A file SRR_Acc_List.txt is downloaded containing the list of samples that you selected (the Run accession number), or the full list if you did not select any samples. The sra filea are downloaded in a folder created by SRA Tools which normally has the following path: ~/ncbi/public/sra. To download the sequences type the following command:

cat SRR_Acc_List.txt | xargs -I{} prefetch {}

To extract the fastq sequences from the sra file use fastq-dump:

fastq-dump --split-files --gzip *.sra

Validate the integrity of the sra file:

vdb-validate SRR061294.sra

3.2. Download referece sequences from the NCBI

Download the assembly_summary.txt file from the RefSeq database for the taxonomic group of interest. You can download assemblies of different groups:

ftp://ftp.ncbi.nlm.nih.gov/genomes/refseq/bacteria/assembly_summary.txt ftp://ftp.ncbi.nlm.nih.gov/genomes/refseq/vertebrate_mammalian/assembly_summary.txt ftp://ftp.ncbi.nlm.nih.gov/genomes/refseq/plant/assembly_summary.txt ftp://ftp.ncbi.nlm.nih.gov/genomes/refseq/protozoa/assembly_summary.txt ftp://ftp.ncbi.nlm.nih.gov/genomes/refseq/fungi/assembly_summary.txt ftp://ftp.ncbi.nlm.nih.gov/genomes/refseq/bacteria/Yersinia_pestis/assembly_summary.txt

Keep in mind that the RefSeq content includes assembled genome sequence and annotation data. All RefSeq genomes have annotation. Subdirectories include:

archaea

bacteria

fungi

invertebrate

plant

protozoa

vertebrate_mammalian

vertebrate_other

viral

mitochondrion [Content is from the RefSeq release FTP site.]

plasmid [Content is from the RefSeq release FTP site.]

plastid [Content is from the RefSeq release FTP site.]

Once downloaded, we will used this file to retrieve the ftp address that contains the folder with the genome of the species we are looking for, plus many other files. You can open the assembly_summary file in a text editor and search the assemblies available the species of interest. Otherwise you can explore the complete genomes and the latest assemblies for a peculiar species by piping grep and awk. AWK is a scripting language for advanced text elaboration. You can find more infos in here (italian, english).

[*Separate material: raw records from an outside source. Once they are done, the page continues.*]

-- ==== Sys2Proof/Certificates/Slice0/Obligations.lean ====
section
/-! DEFINITION. The statements about the model, from the numbered rules of spec/. Unless a statement says otherwise it holds in every
state, also those no run reaches. "No line-side step lands inside the command" is `s.env.sched = []`; a statement without it holds
for every interleaving of R57. -/

open Sys2Proof Sys2Proof.Machine

/-! ### Encoding -/

/-- R84, R85: decoding the encoding of any command, at every operand value, gives that command back. -/
def Obligations.DecodeOfEncodeIsIdentity : Prop :=
  ∀ i : Instr, decode (encode i).1 (encode i).2 = .instr i

/-- R84: a word that decodes to a command is that command's encoding, so each word has one meaning. -/
def Obligations.EncodeOfDecodeIsIdentity : Prop :=
  ∀ (w : Word) (payload : List Byte) (i : Instr), decode w payload = .instr i →
    (encode i).1 = w ∧ (encode i).2 = if w.toNat / 2 ^ 28 = 7 then payload else []

/-- R82, R83: a word is ILLEGAL exactly when its opcode is reserved or a reserved field of its format is not zero; it is then
answered ILLEGAL and nothing else changes, and a step that takes it does just that and takes it off the interface. -/
def Obligations.ReservedWordsAreIllegal : Prop :=
  ∀ (s : State) (w : Word) (payload : List Byte),
    ((∃ e, decode w payload = .illegal e) ↔
      (w.toNat / 2 ^ 28 = 0 ∨ 10 ≤ w.toNat / 2 ^ 28
        ∨ ((w.toNat / 2 ^ 28 = 1 ∨ w.toNat / 2 ^ 28 = 9) ∧ w.toNat % 2 ^ 28 ≠ 0)
        ∨ ((w.toNat / 2 ^ 28 = 2 ∨ w.toNat / 2 ^ 28 = 3 ∨ w.toNat / 2 ^ 28 = 6) ∧ w.toNat % 2 ^ 23 ≠ 0)
        ∨ (w.toNat / 2 ^ 28 = 5 ∧ w.toNat % 2 ^ 19 ≠ 0)
        ∨ (w.toNat / 2 ^ 28 = 7 ∧ w.toNat / 2 ^ 16 % 2 ^ 7 ≠ 0)
        ∨ (w.toNat / 2 ^ 28 = 8 ∧ w.toNat / 2 ^ 2 % 2 ^ 21 ≠ 0)))
    ∧ ∀ e, decode w payload = .illegal e →
        runCommand w payload s = .next { s with resp := .illegal }
        ∧ ∀ rest, s.env.inputs = .command w payload :: rest →
          step s = .next { s with env := { s.env with inputs := rest }, resp := .illegal }

/-- R71 to R81: seven words of the spec's decoder vectors (DE4, DE7, DE8, DE14, DE15, DE18, DE21), the payload of DE18 that of
program P1. -/
def Obligations.SampleWordsDecode : Prop :=
  decode 0x10000000 [] = .instr .init
  ∧ decode 0x90000000 [] = .instr .dispatch
  ∧ decode 0x21000000 [] = .instr (.openCh 2)
  ∧ decode 0x40B0A42C [] = .instr (.setMode 1 .raw true 5 0 true 5 2 false)
  ∧ decode 0x52180000 [] = .instr (.confJoin 4 3)
  ∧ decode 0x71000005 [0x7E, 0x01, 0x02, 0x03, 0x00] = .instr (.submit 2 5 [0x7E, 0x01, 0x02, 0x03, 0x00])
  ∧ decode 0x80000003 [] = .instr (.service 0 true true)

/-! ### The step -/

/-- R61, R70, R84: a step that takes a command word runs the decoded command on the state with the word taken off the interface. -/
def Obligations.StepRunsDecodedCommand : Prop :=
  ∀ (s : State) (w : Word) (payload : List Byte) (rest : List Input) (i : Instr),
    s.env.inputs = .command w payload :: rest → decode w payload = .instr i →
      step s = exec i { s with env := { s.env with inputs := rest } }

grep "Yersinia pestis" assembly_summary.txt | awk -F "\t" '$12=="Complete Genome" && $11=="latest"{print $0}'

If too many results are returned you can pipe less, and use the option -S to view the lines as unwrapped (they will be truncated if longer than the screen width):

grep "Yersinia pestis" assembly_summary.txt | awk -F "\t" '$12=="Complete Genome" && $11=="latest"{print $0}' | less
grep "Yersinia pestis" assembly_summary.txt | awk -F "\t" '$12=="Complete Genome" && $11=="latest"{print $0}' | less -S

Note

The print sintax in awk determines which column of the text file is displayed based on the column separator, which in turn is defined by the option -F ("\t" stands for tab-delimited text). To display all the columns use $0, otherwise select the columns based on the order ($1,$2 to display the first two columns).

You can display only the columns corresponding to the ftp directory ($20), the organism name ($8) and the strain ($9), and copy the ftp path to the species directory of interest (this will be used in the rsync command below).

grep "Yersinia pestis" assembly_summary.txt | awk -F "\t" '$12=="Complete Genome" && $11=="latest"{print $8,$9,$20}' | less

If you want, you can also redirect the output to a file (called here ftpdirpaths.txt).

grep "Yersinia pestis" assembly_summary.txt | awk -F "\t" '$12=="Complete Genome" && $11=="latest"{print $8,$9,$20}' > ftpdirpaths.txt

In this example, the ftp path of the species of interest looks like this: ftp.ncbi.nlm.nih.gov/genomes/all/GCF/001/717/545/GCF_001717545.1_ASM171754v1

To download the ftp directory containing the reference sequence, we will use rsync, a versatile file copying tool that can copy locally, to/from another host over any remote shell. Paste the ftp path to the following command to download the sequence:

rsync --copy-links --recursive --times --verbose rsync://ftp.ncbi.nlm.nih.gov/genomes/all/GCF/001/717/545/GCF_001717545.1_ASM171754v1 .

Inside the folder, the reference sequence that you will use for the alignment of your reads has the suffix _genomic.fna.gz.